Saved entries
══════

-- ==== Sys2Proof/Machine/Index.lean ====
section
/-! DEFINITION. LD I, ADD I, LD F (spec 43_index.md R170 to R172): each writes I and pc and nothing else. -/

namespace Sys2Proof.Machine

/-- LD I, nnn (R170): zero-extended to 16 bits. -/
def execLdI (nnn : Addr) (s : State) : Host.Outcome State Fault Refusal :=
  .next (s.setI (nnn.setWidth 16)).seq

/-- ADD I, Vx (R171): wraps mod 65536, no flag. -/
def execAddI (x : RegIx) (s : State) : Host.Outcome State Fault Refusal :=
  .next (s.setI (s.i + (s.readV x).setWidth 16)).seq

/-- LD F, Vx (R172): the whole of V[x] counts, not its low nibble. -/
def execLdF (x : RegIx) (s : State) : Host.Outcome State Fault Refusal :=
  .next (s.setI (BitVec.ofNat 16 (fontBase + glyphBytes * (s.readV x).toNat))).seq

end Sys2Proof.Machine
end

══════

Copy out all the lines of the records that include "setI".

FINAL ANSWER:
  .next (s.setI (nnn.setWidth 16)).seq
  .next (s.setI (s.i + (s.readV x).setWidth 16)).seq
  .next (s.setI (BitVec.ofNat 16 (fontBase + glyphBytes * (s.readV x).toNat))).seq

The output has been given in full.